Where the line with "Remove the first" appears below, start writing out lines exactly, and finish with the line with "def State.hwWrite (s", which is included; write out nothing else.

BEGIN MATERIALS PROVIDED

-- ==== Sys2Proof/Machine/Sparse.lean ====
section
/-! DEFINITION. Sparse tables (keys strictly rising), the one memory in its canonical form, and small list helpers. -/
namespace Sys2Proof

variable {α : Type}

/-- The entry at a key. -/
def Sparse.entry? : Sparse α → Nat → Option α
  | [], _ => none
  | (k', v) :: r, k => if k' = k then some v else Sparse.entry? r k

/-- The entry at a key, or the value that an unlisted key reads as. -/
def Sparse.atD (t : Sparse α) (k : Nat) (d : α) : α := (Sparse.entry? t k).getD d

/-- Replace or insert, keeping the keys rising. -/
def Sparse.put : Sparse α → Nat → α → Sparse α
  | [], k, v => [(k, v)]
  | (k', v') :: r, k, v =>
    if k < k' then (k, v) :: (k', v') :: r
    else if k = k' then (k, v) :: r
    else (k', v') :: Sparse.put r k v

/-- Remove a key. -/
def Sparse.del : Sparse α → Nat → Sparse α
  | [], _ => []
  | (k', v') :: r, k => if k' = k then Sparse.del r k else (k', v') :: Sparse.del r k

/-- Change the entry at a key. -/
def Sparse.upd (t : Sparse α) (k : Nat) (d : α) (f : α → α) : Sparse α := Sparse.put t k (f (Sparse.atD t k d))

end Sys2Proof

namespace Sys2Proof.Machine

/-- The memory's canonical form: addresses strictly rising and no entry equal to what an unlisted address reads as. -/
def Memory.wfFrom : Option Nat → List Host.Cell → Bool
  | _, [] => true
  | lo, (a, b) :: r => (match lo with | none => true | some l => decide (l < a)) && (b != 0) && Memory.wfFrom (some a) r

/-- The canonical form of a memory. -/
def Memory.wf (m : List Host.Cell) : Bool := Memory.wfFrom none m

/-- What an address that nothing has written reads as (log 3: DESIGN CHOICE). -/
def Memory.unlisted : Byte := 0

/-- Read one byte. -/
def Memory.read : List Host.Cell → Nat → Byte
  | [], _ => Memory.unlisted
  | (a', b) :: r, a => if a' = a then b else if a < a' then Memory.unlisted else Memory.read r a

/-- Write one byte, keeping the canonical form. -/
def Memory.write : List Host.Cell → Nat → Byte → List Host.Cell
  | [], a, b => if b = 0 then [] else [(a, b)]
  | (a', b') :: r, a, b =>
    if a < a' then (if b = 0 then (a', b') :: r else (a, b) :: (a', b') :: r)
    else if a = a' then (if b = 0 then r else (a, b) :: r)
    else (a', b') :: Memory.write r a b

/-- Read `n` bytes from `a` on as a little-endian number (R36). -/
def Memory.readN (m : List Host.Cell) (a : Nat) : Nat → Nat
  | 0 => 0
  | n + 1 => (Memory.read m a).toNat + 256 * Memory.readN m (a + 1) n

/-- Write `n` bytes of a number, little-endian (R36). -/
def Memory.writeN (m : List Host.Cell) (a : Nat) : Nat → Nat → List Host.Cell
  | 0, _ => m
  | n + 1, v => Memory.writeN (Memory.write m a (BitVec.ofNat 8 v)) (a + 1) n (v / 256)

/-- Write a list of bytes. -/
def Memory.writeL (m : List Host.Cell) (a : Nat) : List Byte → List Host.Cell
  | [] => m
  | b :: r => Memory.writeL (Memory.write m a b) (a + 1) r

/-- Read `n` bytes as a list. -/
def Memory.readL (m : List Host.Cell) (a : Nat) : Nat → List Byte
  | 0 => []
  | n + 1 => Memory.read m a :: Memory.readL m (a + 1) n

/-- Bits [hi:lo] of a number. -/
def bitsOf (v hi lo : Nat) : Nat := v / 2 ^ lo % 2 ^ (hi + 1 - lo)

/-- Bit `i` of a number. -/
def bitOf (v i : Nat) : Bool := v / 2 ^ i % 2 == 1

/-- Insert into a rising list without repeats. -/
def insertNat (x : Nat) : List Nat → List Nat
  | [] => [x]
  | y :: r => if x < y then x :: y :: r else if x = y then y :: r else y :: insertNat x r

/-- Replace the first element that satisfies `p`. -/
def replaceFirst {α : Type} (p : α → Bool) (f : α → α) : List α → List α
  | [] => []
  | x :: r => if p x then f x :: r else x :: replaceFirst p f r

/-- Remove the first element that satisfies `p`. -/
def removeFirst {α : Type} (p : α → Bool) : List α → List α
  | [] => []
  | x :: r => if p x then r else x :: removeFirst p r

/-- Remove the element at an index. -/
def removeAt {α : Type} : List α → Nat → List α
  | [], _ => []
  | _ :: r, 0 => r
  | x :: r, n + 1 => x :: removeAt r n

/-- Change the element at an index. -/
def modifyAt {α : Type} (f : α → α) : List α → Nat → List α
  | [], _ => []
  | x :: r, 0 => f x :: r
  | x :: r, n + 1 => x :: modifyAt f r n

end Sys2Proof.Machine
end

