-- ==== Sys2Proof/Machine/Tasks.lean ====
section
/-! DEFINITION. The task machine (R58 to R60, R258 to R262): records, successor chains, decrements, publication and
the dependence table, TASKJOIN, TASKRES and ETRIG, retirement of a record and of a group; the partition queues (R233).
Decrements of a record of the same home cluster are applied in the step that makes them; a record of another cluster
gets its decrement when it is carried there (TASK_DECREMENT). -/
namespace Sys2Proof.Machine

/-! ## Reads and writes of the hardware -/

/-- A value, or the code of the fault that stopped it. -/
abbrev Chk := Except Nat

/-- Read `n` bytes at a generic address. A marked line is poisoned data used as a control value (R64). -/
def State.hwRead (s : State) (w : Who) (a n : Nat) : Chk Nat :=
  match s.resolve w (BitVec.ofNat 64 a) .rd with
  | .fault c => .error c
  | .ok p _ => if s.poisoned p then .error fcPoison else .ok (s.readNat p n)

/-- Write `n` bytes at a generic address. -/
def State.hwWrite (s : State) (w : Who) (a n v : Nat) : Chk State :=
  match s.resolve w (BitVec.ofNat 64 a) .wr with
  | .fault c => .error c
  | .ok p _ => if isMgmt p then .error fcAccessFault else .ok (s.writeNat p n v)

/-! ## Records (R58, R59) -/

def tsEmpty : Nat := 0
def tsPending : Nat := 1
def tsReady : Nat := 2
def tsRunning : Nat := 3
def tsTriggered : Nat := 4
def tsRetired : Nat := 5
def tsFaulted : Nat := 6
def tsKilled : Nat := 7

/-- What the package keeps of a published record (R258). -/
def State.homeOf (s : State) (vd : Nat) (a : Word) : Option TaskHome :=
  s.homes.find? fun h => h.vd == vd && h.task == a && !h.gone

/-- The cluster whose task machine acts on a record: its home, or that of the acting party for an EMPTY record. -/
def State.homeCluster (s : State) (vd cl : Nat) (a : Word) : Nat := ((s.homeOf vd a).map (·.cluster)).getD cl

/-- A record's state word. -/
def State.taskWord (s : State) (w : Who) (a : Word) : Chk Nat :=
  if a.toNat % 64 != 0 then .error fcMisaligned else s.hwRead w a.toNat 4

/-- A state word that the task machine acts on (R59). -/
def wordOk (wd : Nat) : Bool := wd % 16 ≤ tsKilled && !bitOf wd 7

/-- A state word with a new state, fault code and trigger position. -/
def wordWith (wd st fcode tpos : Nat) : Nat := wd / 16 % 8 * 16 + st + fcode * 2 ^ 8 + tpos * 2 ^ 16

/-- Write a record's state; `none` keeps tpos. -/
def State.putTask (s : State) (w : Who) (a : Word) (st fcode : Nat) (tpos : Option Nat) : Chk State := do
  let wd ← s.taskWord w a
  s.hwWrite w a.toNat 4 (wordWith wd st fcode (tpos.getD (wd / 2 ^ 16)))

/-- An act that R258 or R59 refuses: Malformed to the supervisor, with the record's address. -/
def State.refuse (s : State) (vd : Nat) (a : Word) : State := s.raiseSuper vd fcMalformed a.toNat

/-- Free a record's dependence-table entries, derived successors and ready place (R261). -/
def dropTask (vd : Nat) (a : Word) (c : ClusterState) : ClusterState :=
  { c with deps := c.deps.filter fun d => !(d.vd == vd && d.task == a),
           succs := c.succs.filter fun d => !(d.vd == vd && d.task == a),
           ready := c.ready.filter fun d => !(d.vd == vd && d.task == a) }

/-- FAULTED with a fault code (R58), and lastf of the thread whose TASKPUB published the record (R257): none for one that a launch
slot published. No event record goes out with it: R258 gives fcode set, and no rule names a handler (DESIGN CHOICE, log 121). -/
def State.faultTask (s : State) (vd hc : Nat) (a : Word) (code : Nat) : State :=
  let t := match s.putTask (hwWho vd hc) a tsFaulted code none with
    | .ok t => t
    | .error _ => s
  let t := t.updCluster hc (dropTask vd a)
  match s.homeOf vd a with
  | some h => if h.own then t.updThread h.thread fun x => { x with lastf := BitVec.ofNat 8 code } else t
  | none => t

END MATERIALS PROVIDED

> **ANSWER TO THE EXERCISE**:
/-- Remove the first element that satisfies `p`. -/
def removeFirst {α : Type} (p : α → Bool) : List α → List α
  | [] => []
  | x :: r => if p x then r else x :: removeFirst p r

/-- Remove the element at an index. -/
def removeAt {α : Type} : List α → Nat → List α
  | [], _ => []
  | _ :: r, 0 => r
  | x :: r, n + 1 => x :: removeAt r n

/-- Change the element at an index. -/
def modifyAt {α : Type} (f : α → α) : List α → Nat → List α
  | [], _ => []
  | x :: r, 0 => f x :: r
  | x :: r, n + 1 => x :: modifyAt f r n

end Sys2Proof.Machine
end

-- ==== Sys2Proof/Machine/Tasks.lean ====
section
/-! DEFINITION. The task machine (R58 to R60, R258 to R262): records, successor chains, decrements, publication and
the dependence table, TASKJOIN, TASKRES and ETRIG, retirement of a record and of a group; the partition queues (R233).
Decrements of a record of the same home cluster are applied in the step that makes them; a record of another cluster
gets its decrement when it is carried there (TASK_DECREMENT). -/
namespace Sys2Proof.Machine

/-! ## Reads and writes of the hardware -/

/-- A value, or the code of the fault that stopped it. -/
abbrev Chk := Except Nat

/-- Read `n` bytes at a generic address. A marked line is poisoned data used as a control value (R64). -/
def State.hwRead (s : State) (w : Who) (a n : Nat) : Chk Nat :=
  match s.resolve w (BitVec.ofNat 64 a) .rd with
  | .fault c => .error c
  | .ok p _ => if s.poisoned p then .error fcPoison else .ok (s.readNat p n)

/-- Write `n` bytes at a generic address. -/
def State.hwWrite (s : State) (w : Who) (a n v : Nat) : Chk State :=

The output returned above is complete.